Cost of borrowing: £2,120

PCP's monthly payment of £349 looks like the obvious choice. But if you keep the car and pay the balloon, you've spent £29,252. HP costs £596 a month and feels harder, but the total is £28,608. And the bank loan at £565 a month — which is only £31 more than PCP and £31 less than HP — costs £27,120 in total.

The cheapest product is the one with the lowest rate. That's almost always the bank loan.

Who owns the car when

This matters more than most buyers realise.
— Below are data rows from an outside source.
-- ==== Sys2Proof/Machine/Intake.lean ====
section
/-!
DEFINITION. Camera intake: discovery, losses, the control channel, events, stream packets, lines, regions and the frame
store (spec 08). Intake die index `i` is 0 for INT0 (die 1) and 1 for INT1 (die 2).
-/
namespace Sys2Proof.Machine

/-- Camera slot `k` of intake die `i`. -/
def State.cam (s : State) (i k : Nat) : Cam := s.cams.getD (16 * i + k) Cam.reset
/-- The state with a camera replaced. -/
def State.setCam (s : State) (i k : Nat) (c : Cam) : State := { s with cams := s.cams.set (16 * i + k) c }
/-- The state with a camera changed by `f`. -/
def State.modCam (s : State) (i k : Nat) (f : Cam → Cam) : State := s.setCam i k (f (s.cam i k))
/-- CAM_CFG.EN. -/
def State.camEn (s : State) (i k : Nat) : Bool := bit (s.reg (Reg.CAM_CFG i k)) 15
/-- CAM_CFG.MASTER. -/
def State.camMaster (s : State) (i k : Nat) : Nat := field (s.reg (Reg.CAM_CFG i k)) 4 5
/-- Connections of a camera. -/
def State.camConns (s : State) (i k : Nat) : Nat := field (s.reg (Reg.CAM_CFG i k)) 9 3 + 1
/-- Does a connection belong to an enabled camera slot? -/
def State.camOwns (s : State) (i k cx : Nat) : Bool :=
  s.camEn i k && decide (s.camMaster i k ≤ cx) && decide (cx < s.camMaster i k + s.camConns i k)
/-- The enabled camera that owns a connection. -/
def State.camOf (s : State) (i cx : Nat) : Option Nat := (List.range 16).find? fun k => s.camOwns i k cx
/-- Is a connection's half domain on: without it the connection reads OFF and cannot lock (R228)? -/
def State.cxOn (s : State) (i cx : Nat) : Bool :=
  let n := 44 + 3 * i + cx / 10
  bit (s.reg (Reg.PWR_ON (n / 16))) (n % 16)
/-- Does a connection carry signal, as its powered receiver sees it? -/
def State.signal (s : State) (i cx : Nat) : Bool := s.cxOn i cx && s.cxSignal.getD (20 * i + cx) false
/-- The code of a camera state (R246). -/
def CamState.code : CamState → Nat
  | .off => 0 | .absent => 1 | .discover => 2 | .ready => 3 | .miswired => 5 | .lost => 6 | .fault => 7

/-- CX_STAT.STATE of a connection. -/
def State.cxState (s : State) (i cx : Nat) : Nat := field (s.reg (Reg.CX_STAT i cx)) 0 3
/-- The state with CX_STAT.STATE set. -/
def State.setCx (s : State) (i cx st : Nat) : State := s.modReg (Reg.CX_STAT i cx) fun w => putField w 0 3 st
/-- INT_CONN: is a connection UP? -/
def State.cxUp (s : State) (i cx : Nat) : Bool := s.cxOn i cx && s.cxState i cx == 3
/-- Has the connection's fault window marked it LASTING (R227)? -/
def State.cxLasting (s : State) (i cx : Nat) : Bool :=
  (s.faultWins.getD (65536 * 4 + 20 * i + cx) FaultWin.reset).lasting
/-- Connections of a camera. -/
def State.camCxs (s : State) (i k : Nat) : List Nat := (List.range (s.camConns i k)).map (s.camMaster i k + ·)
/-- Sets every connection of a camera; one that is LASTING stays in FAULT (R227). -/
def State.setConns (s : State) (i k st : Nat) : State :=
  (s.camCxs i k).foldl (fun t cx => t.setCx i cx (if s.cxLasting i cx then 4 else st)) s
/-- CAM_LINK: the lock bits of a camera's connections. -/
def State.setLocks (s : State) (i k locked : Nat) : State := s.modReg (Reg.CAM_LINK i k) fun w => putField w 0 8 locked
/-- The die's REF stamp: AX15, but for what the die's own count is off it before its bring-up aligns it (R236). -/
def State.camStamp (s : State) (i : Nat) : Pos := s.ax15 + (s.die (i + 1)).refSkew

/-- A bit of INT_STAT sets: event INTi_STAT (R329). -/
def State.intEvent (s : State) (i b : Nat) : State := s.setAndRaise (Reg.INT_STAT i) (word (2 ^ b)) (0x44 + i)

/-! ## Sheets (R239, R241) -/

/-- Region route and frame route of a camera (CAM_ROUTE). -/
def State.camRoute (s : State) (i k : Nat) : Nat := field (s.reg (Reg.CAM_ROUTE i k)) 0 8
/-- Frame route of a camera. -/
def State.camFrameRoute (s : State) (i k : Nat) : Nat := field (s.reg (Reg.CAM_ROUTE i k)) 8 8
/-- Mailbag number in a register of DIE and LOCAL fields. -/
def boxOf (w : Word) : Nat := 128 * field w 10 3 + field w 0 7
/-- Enabled regions of a camera. -/
def State.camRegions (s : State) (i k : Nat) : List Nat :=
  (List.range 64).filter fun g => bit (s.reg (Reg.RG_CFG i g)) 15 && field (s.reg (Reg.RG_CFG i g)) 8 4 == k

/-- A header sheet (R241). -/
def headerSheet (kind g slot : Nat) (gap abort : Bool) (frame lane3 : Nat) (stamp : Pos) (lane7 : Nat) : Sheet :=
  ⟨word (0xA500 + kind * 64 + g), word (slot * 4096 + flag gap 11 + flag abort 10), word frame, word lane3,
    wordOf stamp.toNat 0, wordOf stamp.toNat 1, wordOf stamp.toNat 2, word lane7⟩

/-- A burst of the frame store goes to HUB as DDR parcels and is written, or routers drop it (R243, R249, R262). -/
def State.frameBurst (s : State) (i addr : Nat) (ws : List Word) : State :=
  s.parcel (i + 1) 0 (parcelWords (postcode 0 8 0) (word ((i + 1) * 8192 + 0x1040)) (Sheet.ofList (ws.take 8)))
    (fun u => (u.passN (ddrParcels addr ws.length - 1) (i + 1) 0).ddrWrite addr ws) (fun u => u)

/-- Sends an item if its route has a stamp left; the second result says whether it went (R239, R243, R445). -/
def State.sendItem (s : State) (i : Nat) : CamItem → State × Bool
  | .sheet rt box x =>
    if s.hasStamp (i + 1) rt 0 then ((s.takeStamp (i + 1) rt 0).pushOn rt (i + 1) box (ordinary x), true)
    else (s.noteWait rt 0, false)
  | .burst rt addr ws =>
    if s.hasStamp 0 rt 1 then ((s.takeStamp 0 rt 1).frameBurst i addr ws, true) else (s.noteWait rt 1, false)
  | .taken => (s, true)

/-- Sends a camera's waiting items in order until one must wait. -/
def State.drainCam (s : State) (i k : Nat) : List CamItem → State
  | [] => s.modCam i k fun c => { c with out := [] }
  | x :: t =>
    match s.sendItem i x with
    | (s1, true) => s1.drainCam i k t
    | (s1, false) => s1.modCam i k fun c => { c with out := x :: t }

/-- Queues items of a camera and sends what its routes allow. -/
def State.camSend (s : State) (i k : Nat) (xs : List CamItem) : State := s.drainCam i k ((s.cam i k).out ++ xs)

/-- Sheets for every enabled region of a camera. -/
def State.regionSheets (s : State) (i k : Nat) (f : Nat → Sheet) : List CamItem :=
  (s.camRegions i k).map fun g => .sheet (s.camRoute i k) (boxOf (s.reg (Reg.RG_MB i g))) (f g)

/-! ## State changes (R225, R226, R329) -/

/-- A job joins a camera's work in line order, with the mark of a line dropped before it (R226, R237, R238). -/
def Cam.addJob (c : Cam) (j : CamJob) : Cam := { c with jobs := c.jobs ++ [(c.gap, j)], gap := false }
/-- A camera changes state: the event, INT_CAMS, LOSTEV on entering LOST, and the CAMSTATE sheet, which joins the camera's
work in order (R225, R226, R241). A camera already in the state does not change. -/
def State.camEnter (s : State) (i k : Nat) (st : CamState) : State :=
  let c := s.cam i k
  if c.state = st then s
  else
    let s1 := (s.setCam i k ({ c with state := st }.addJob (.camState st.code c.frame (s.camStamp i)))).raiseGlobal
      (0x20 + 16 * i + k)
    let s2 := s1.modReg (Reg.INT_CAMS i) fun w => putField w k 1 (flag (st == .ready) 0)
    if st = .lost then s2.setBits (Reg.CAM_STAT i k) 0x4000 else s2

/-- A line is dropped: the counters, the dead letter, and GAP for what follows it (R238). -/
def State.dropLine (s : State) (i k : Nat) : State :=
  let c := s.cam i k
  (((((s.bump (Reg.CAM_LINEDROP i k)).bump (Reg.INT_DEADLINES i)).deadLetter 3 (i + 1)
    [word k, 0, word 0xA500, word (k * 4096), word c.frame, word c.line]).setBits (Reg.CAM_STAT i k) 0x2000).modCam i k)
    fun d => { d with gap := true }

/-- A frame opens where none is in progress (R241, R244). -/
def Cam.openFrame (c : Cam) (fmt : Word) : Cam := if c.active then c else { c with active := true, first := none, fmt := fmt }
/-- The frame in progress ends: its FEND joins the work in order, and the next frame's number follows (R226, R241). -/
def State.endFrame (s : State) (i k : Nat) (abort : Bool) : State :=
  let c := s.cam i k
  let first := c.first.getD (s.camStamp i)
  let info : FrameInfo := { no := c.frame, delivered := c.delivered, dropped := c.dropped, first := first,
                            lastLine := if c.first.isSome then c.stamp else first, last := if c.first.isSome then c.last else first,
                            abort := abort, fmt := c.fmt }
  s.setCam i k { c.addJob (.frameEnd info) with
    frame := (c.frame + 1) % 65536, line := 0, delivered := 0, dropped := 0, active := false }

/-- Output lines of an image (R232, R235). -/
def FrankCfg.imageLines (f : FrankCfg) : Nat := if f.hsi then 1 else f.ys / f.bv
/-- Samples of an output line. -/
def FrankCfg.lineLen (f : FrankCfg) : Nat := max (f.xs * f.m * f.lineRows) 1
/-- Output lines of the image that lie wholly before its sample `p`. -/
def FrankCfg.linesTo (f : FrankCfg) (p : Nat) : Nat := min (p / f.lineLen) f.imageLines
/-- Does sample `p` of the image stand within an output line, some of it taken already? -/
def FrankCfg.midLine (f : FrankCfg) (p : Nat) : Bool := p % f.lineLen != 0 && decide (p / f.lineLen < f.imageLines)

/-- The frame in progress is aborted: an incomplete line is dropped, complete ones stay, FEND carries ABORT (R226, R238). -/
def State.abortFrame (s : State) (i k : Nat) : State :=
  let c := s.cam i k
  let begun := match c.image with
    | .inside p => (s.frankCfg i k).midLine p || !c.ahead.isEmpty
    | _ => false
  let s1 := if begun then s.dropLine i k else s
  let c1 := s1.cam i k
  let s2 := s1.setCam i k { c1 with ahead := [], image := .none, got := [], raw := [], bad := false,
                                    dropped := if begun then c1.dropped + 1 else c1.dropped }
  if c.active then s2.endFrame i k true else s2

/-- Discovery begins at step 1 where the master carries signal; else the camera is ABSENT (R225, R246). A LASTING connection
keeps its camera in FAULT (R227). -/
def State.discover (s : State) (i k : Nat) : State :=
  let st := if (s.camCxs i k).any (s.cxLasting i) then CamState.fault
    else if s.signal i (s.camMaster i k) then .discover else .absent
  (((s.modCam i k fun c => { c with step := 1, timer := none }).setConns i k (if st = .discover then 2 else 1)).setLocks i k
    0).camEnter i k st

/-- A camera loses its link: LOST, the frame aborted, CAMSTATE, and rediscovery after RDLY (R226). -/
def State.camLost (s : State) (i k : Nat) : State :=
  let s1 := (s.abortFrame i k).camEnter i k .lost
  let rdly := field (s.reg (Reg.CAM_FMT i k)) 8 4
  if rdly = 0 then s1.discover i k
  else s1.modCam i k fun c => { c with timer := some (s.now + rdly * 20000000) }

/-- A connection in DISCOVER or UP loses its link: DOWN, its counters and fault window, and its camera LOST (R226, R227). -/
def State.connectionDown (s : State) (i cx : Nat) : State :=
  if s.cxState i cx ≠ 2 ∧ s.cxState i cx ≠ 3 then s
  else
    let s1 := (((s.setCx i cx 1).bump (Reg.CX_LOSS i cx)).setAndRaise (Reg.CX_STAT i cx) 0x8000 (0x40 + i)).faultEvent 4
      (20 * i + cx)
    match s.camOf i cx with
    | none => s1
    | some k =>
      let s2 := s1.modReg (Reg.CAM_LINK i k) fun w => putField w (cx - s.camMaster i k) 1 0
      if (s.cam i k).state = .ready ∨ (s.cam i k).state = .discover then s2.camLost i k else s2

/-- CONNECTION_LOSS (R226, R227). -/
def State.connectionLoss (s : State) (i cx : Nat) : State :=
  { s with cxSignal := s.cxSignal.set (20 * i + cx) false }.connectionDown i cx

/-- CONNECTION_REGAINS_SIGNAL: discovery from ABSENT, or a link reset of a camera in READY (R225, R226). -/
def State.connectionSignal (s : State) (i cx : Nat) : State :=
  let s0 : State := { s with cxSignal := s.cxSignal.set (20 * i + cx) true }
  match s.camOf i cx with
  | none => s0
  | some k =>
    match (s.cam i k).state with
    | .absent => if cx = s.camMaster i k ∧ s.cxOn i cx then s0.discover i k else s0
    | .ready => s0.camLost i k
    | _ => s0

/-! ## Discovery (R225) -/

/-- A discovery that fails a step repeats from step 1 every 100 ms. -/
def State.discoverAgain (s : State) (i k : Nat) : State :=
  s.modCam i k fun c => { c with step := 1, timer := some (s.now + 20000000) }

/-- READY: the connections are UP, and the CAMSTATE sheet goes out. -/
def State.camReady (s : State) (i k : Nat) : State :=
  ((s.setConns i k 3).modCam i k fun c =>
    { c with tag := 0, ahead := [], image := .none, step := 0, got := [], raw := [] }).camEnter i k .ready

/-- DISCOVERY_STEP: the step in progress completes; `locked` are the connections locked, `ids` their DeviceConnectionIDs,
`speed` the highest at which every one locked, `ok` whether the step's other checks passed. No step runs while a repeat waits
for its 100 ms, and a connection whose half domain is off does not lock (R228). -/
def State.discoveryStep (s : State) (i k : Nat) (locked : Nat) (ids : List Nat) (speed : Nat) (ok : Bool) : State :=
  let c := s.cam i k
  let n := s.camConns i k
  let m := s.camMaster i k
  let lock := fun (j : Nat) => locked.testBit j && s.cxOn i (m + j)
  let all := (List.range n).all lock
  let locks := ((List.range n).map fun j => flag (lock j) j).sum
  let put := fun (t : State) (lo w : Nat) (v : Nat → Nat) =>
    (List.range n).foldl (fun u j => u.modReg (Reg.CX_STAT i (m + j)) fun x => putField x lo w (v j)) t
  if c.state ≠ .discover ∨ c.timer.isSome then s
  else match c.step with
    | 1 =>
      let s1 := put (s.setLocks i k locks) 4 4 fun j => ids.getD j 0
      if all && ok then s1.modCam i k fun d => { d with step := 2 } else s1.discoverAgain i k
    | 2 =>
      if (List.range n).all fun j => field (s.reg (Reg.CX_STAT i (m + j))) 4 4 == j then
        s.modCam i k fun d => { d with step := 3 }
      else s.camEnter i k .miswired
    | 3 =>
      let sp := min speed (field (s.reg (Reg.CAM_CFG i k)) 0 4)
      if ok then (((put s 8 3 fun _ => sp).modReg (Reg.CAM_LINK i k) fun w => putField w 8 3 sp).modCam i k fun d =>
        { d with step := 4 })
      else s.discoverAgain i k
    | 4 =>
      let s1 := s.setLocks i k locks
      if all && ok then s1.modCam i k fun d => { d with step := 5 } else s1.discoverAgain i k
    | _ => s.camReady i k

/-- DISCOVERY_RETRY: the 100 ms have passed. -/
def State.discoveryRetry (s : State) (i k : Nat) : State :=
  match (s.cam i k).timer with
  | some t => if (s.cam i k).state = .discover ∧ t ≤ s.now then s.discover i k else s
  | none => s
/-- REDISCOVERY_DELAY: RDLY × 100 ms have passed since the loss. -/
def State.rediscovery (s : State) (i k : Nat) : State :=
  match (s.cam i k).timer with
  | some t => if (s.cam i k).state = .lost ∧ t ≤ s.now then s.discover i k else s
  | none => s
  • Bank loan: You own the car from day one. The lender has no claim on it. You can sell it anytime, modify it, run it into the ground. It's yours.
  • HP: The finance company owns it until your final payment. You can't sell it without settling the finance first. You own it on day one of month 49.
  • PCP: You never own it unless you pay the balloon. For three or four years, you're driving a car that belongs to the finance company. If you hand it back at the end, you've effectively been renting it.
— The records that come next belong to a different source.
/-! ## FABRIC, ICU, MAILBAG (R203, R220, R274, R345) -/

/-- Block FABRIC. -/
def State.writeFabric (s : State) (m : WMode) (who key : Nat) (r : RegRow) (v : Word) : State :=
  let i := r.outer key
  match r.base with
  | 0x7401 =>
    let s1 := if bit v 14 then s.flClrcnt i else s
    let s2 := if bit v 13 then s1.flUnfault i else s1
    if bit v 15 then s2.flRetrain i else s2
  | 0x7714 => if bit v 15 then s.fdClrcnt i else s
  | _ => s.put m who key r v
/-- Block ICU: the registers behind ICU_SEL reach the source that the writer's own ICU_SEL names. -/
def State.writeIcu (s : State) (m : WMode) (who key : Nat) (r : RegRow) (v : Word) : State :=
  let d := r.outer key
  let src := field (s.selOf who (Reg.ICU_SEL d)) 0 8
  match r.base with
  | 0x7801 =>
    let s1 := if bit v 15 then s.icuClrcnt d else s
    if bit v 14 then s1.icuClrpend d else s1
  | 0x7803 => if src < icuCount d then s.icuWriteScfg d src v else s
  | 0x7807 => if src < icuCount d then s.icuWriteCoal d src v else s
  | 0x7809 => if bit v 15 ∧ src < icuCount d then s.icuClearPend d src else s
  | 0x780A => if m != .load && icuValid d (field v 0 8) then s.icuCounted d (field v 0 8) 1 else s
  | 0x7820 => s.icuPendClear d (r.inner key) v
  | _ => s.put m who key r v
/-- Die of a requester: HUB for HOST, the debug port, the envelope and the loader (R249). -/
def requesterDie (who : Nat) : Nat := if who < 130 then clerkDie who else 0
/-- A write of an MB_DATA lane: lanes 0 to 6 are staged, lane 7 pushes the sheet (R203). -/
def State.mbDataWrite (s : State) (who n lane : Nat) (v : Word) : State :=
  let k0 := Reg.MB_DATA n 0
  if lane < 7 then s.putStage who (k0 + lane) v
  else
    let x := Sheet.gen fun j => if j = 7 then v else s.staged who (k0 + j) 0
    (s.clearStage who k0 8).bagOffer (if who < 130 then 8 + who else 0) n (ordinary x)
/-- Block MAILBAG. -/
def State.writeMailbag (s : State) (m : WMode) (who key : Nat) (r : RegRow) (v : Word) : State :=
  let n := r.outer key
  match r.base with
  | 0x800D =>
    let s1 := if bit v 15 then s.setBag n (s.bag n).flush else s
    if bit v 14 then s1.mbClrcnt n else s1
  | 0x8010 => s.mbDataWrite who n (r.inner key) v
  | _ => s.put m who key r v

/-- A write of a global port at its block (R105). -/
def State.writeGlobal (s : State) (m : WMode) (who key : Nat) (r : RegRow) (v : Word) : State :=
  if key < 0x4300 then s.writeTop m who key r v
  else if key < 0x4800 then s.writeHub m who key r v
  else if key < 0x4C00 then s.writeAxis m who key r v
  else if key < 0x5800 then s.writeOutbox m who key r v
  else if key < 0x6000 then s.writeZegen m who key r v
  else if key < 0x6800 then s.writeIntake m who key r v
  else if key < 0x7000 then s.writeDdr m who key r v
  else if key < 0x7400 then s.writeHost m who key r v
  else if key < 0x7800 then s.writeFabric m who key r v
  else if key < 0x8000 then s.writeIcu m who key r v
  else s.writeMailbag m who key r v

/-! ## Die-local and clerk-local ports -/

/-- Die-local ports of die `d` (R354, R377, R380, R389, R493). -/
def State.writeDie (s : State) (m : WMode) (who key : Nat) (r : RegRow) (v : Word) : State :=
  let d := keyOwner key
  match r.base with
  | 0x1000 => if s.sleep.isSome then s else s.put m who key r v
  | 0x1002 => s.poisonClear d (keyPort key == 0x1003) v
  | 0x1106 => if bit v 15 then s.cstClrcnt d else s
  | 0x1201 =>
    let allowed := fun (i : Nat) =>
      let n := if d = 0 then 53 else (d - 3) * 11 + i
      bit (s.reg (Reg.PWR_CVPERM (n / 16))) (n % 16)
    let old := s.reg key
    let width := if d = 0 then 1 else 10
    let denied := (List.range width).any fun i => bit v i != bit old i && !(allowed i)
    let new := word ((List.range width).foldl (fun n i => n + flag (if allowed i then bit v i else bit old i) i) 0)
    (if denied then s.portViolation who true 0x1201 else s).setReg key new
  | 0x1200 => s.put m who key r (if d = 0 then v &&& 3 else v)
  | _ => s.put m who key r v

/-- PCNT_CTL: CLRALL clears the eight counters and PCNT_OVF (R86). -/
def State.pcntCtl (s : State) (c : Nat) (v : Word) : State :=
  let s1 := if bit v 14 then
      s.zeroRegs (Reg.PCNT_OVF c :: ((List.range 8).map fun k => Reg.PCNT_L c k) ++ (List.range 8).map fun k => Reg.PCNT_H c k)
    else s
  s1.setReg (Reg.PCNT_CTL c) (v &&& 0xB0FF)
/-- The alarm mark of a clerk is applied (R343). -/
def State.almhWrite (s : State) (c : Nat) (v : Word) : State :=
  let l := s.staged c (Reg.LIC_ALML c) (s.reg (Reg.LIC_ALML c))
  (((s.setReg (Reg.LIC_ALML c) l).setReg (Reg.LIC_ALMH c) v).clearStage c (Reg.LIC_ALML c) 2)
/-- A change of a slot's binding abandons a pop that waits on it: the instruction executes again (R215). -/
def State.slotCfgWrite (s : State) (m : WMode) (who key : Nat) (r : RegRow) (v : Word) : State :=
  (s.put m who key r v).modClerk (keyOwner key) fun k =>
    match k.waiting with
    | some w => if w.kind = .pop then { k with grant := some (Grant.reply false) } else k
    | none => k
/-- Clerk-local ports of clerk `c` (R86, R195, R216, R342). -/
def State.writeClerk (s : State) (m : WMode) (who key : Nat) (r : RegRow) (v : Word) : State :=
  let c := keyOwner key
  match r.base with
  | 0x22 => s.putStage who key v
  | 0x23 => s.almhWrite c v
  | 0x25 => s.raiseLocal (clerkDie c) (field v 0 5) 1
  | 0xC0 => s.pcntCtl c v
  | 0xE3 => if bit v 15 then s.zeroRegs [Reg.EP_OPENCNT c, Reg.EP_RECALLCNT c] else s
  | 0x100 => s
  | 0x108 => s.slotCfgWrite m who key r v
  | _ => s.put m who key r v

/-- A write of the port with key `key`: a reserved port ignores it (R102). -/
def State.writeKey (s : State) (m : WMode) (who key : Nat) (v : Word) : State :=
  match regRow key with
  | none => s
  | some r =>
    if key < 0x10000 then s.writeGlobal m who key r v
    else if key < 0x100000 then s.writeDie m who key r v
    else s.writeClerk m who key r v

end Sys2Proof.Machine
end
None of these are wrong choices. They're just different positions. Know which one you're in.

Mileage

HP has no mileage cap. Drive 30,000 miles a year, pay the same monthly payment either way. The depreciation is your problem once you own the car — not anyone else's.

PCP is different. Every PCP contract has an annual mileage limit. Exceed it, and you'll pay excess charges when you return the car. Rates of 10-25p per mile are common. If you drive 15,000 miles on a 10,000-mile-a-year allowance, that's 20,000 excess miles over 4 years at 15p/mile. £3,000. On top of everything else.

High-mileage drivers should seriously consider HP over PCP, or a bank loan if they can get one.

Flexibility

PCP's walk-away option is genuinely useful. At the end of the contract, you can return the car, pay nothing more (within mileage and condition limits), and move on. For people who want a new car every 3-4 years, that's a clean exit. No need to find a buyer, no depreciation risk on a large balloon payment.

HP doesn't have a walk-away in the same sense, but both products have voluntary termination rights under Section 99 of the Consumer Credit Act. Once you've paid 50% of the total amount payable, you can hand the car back. With HP it's a cleaner calculation — no balloon to factor in. With PCP, the balloon is part of the total amount payable, which means you typically need to pay two-thirds of the monthly term before you hit the 50% threshold.

The Reddit consensus

If you spend any time in UK personal finance forums, you'll see the same advice repeated: "just get a bank loan." It's usually right. Bank loans are cheaper, they give you ownership from day one, and there's no mileage or condition trap at the end.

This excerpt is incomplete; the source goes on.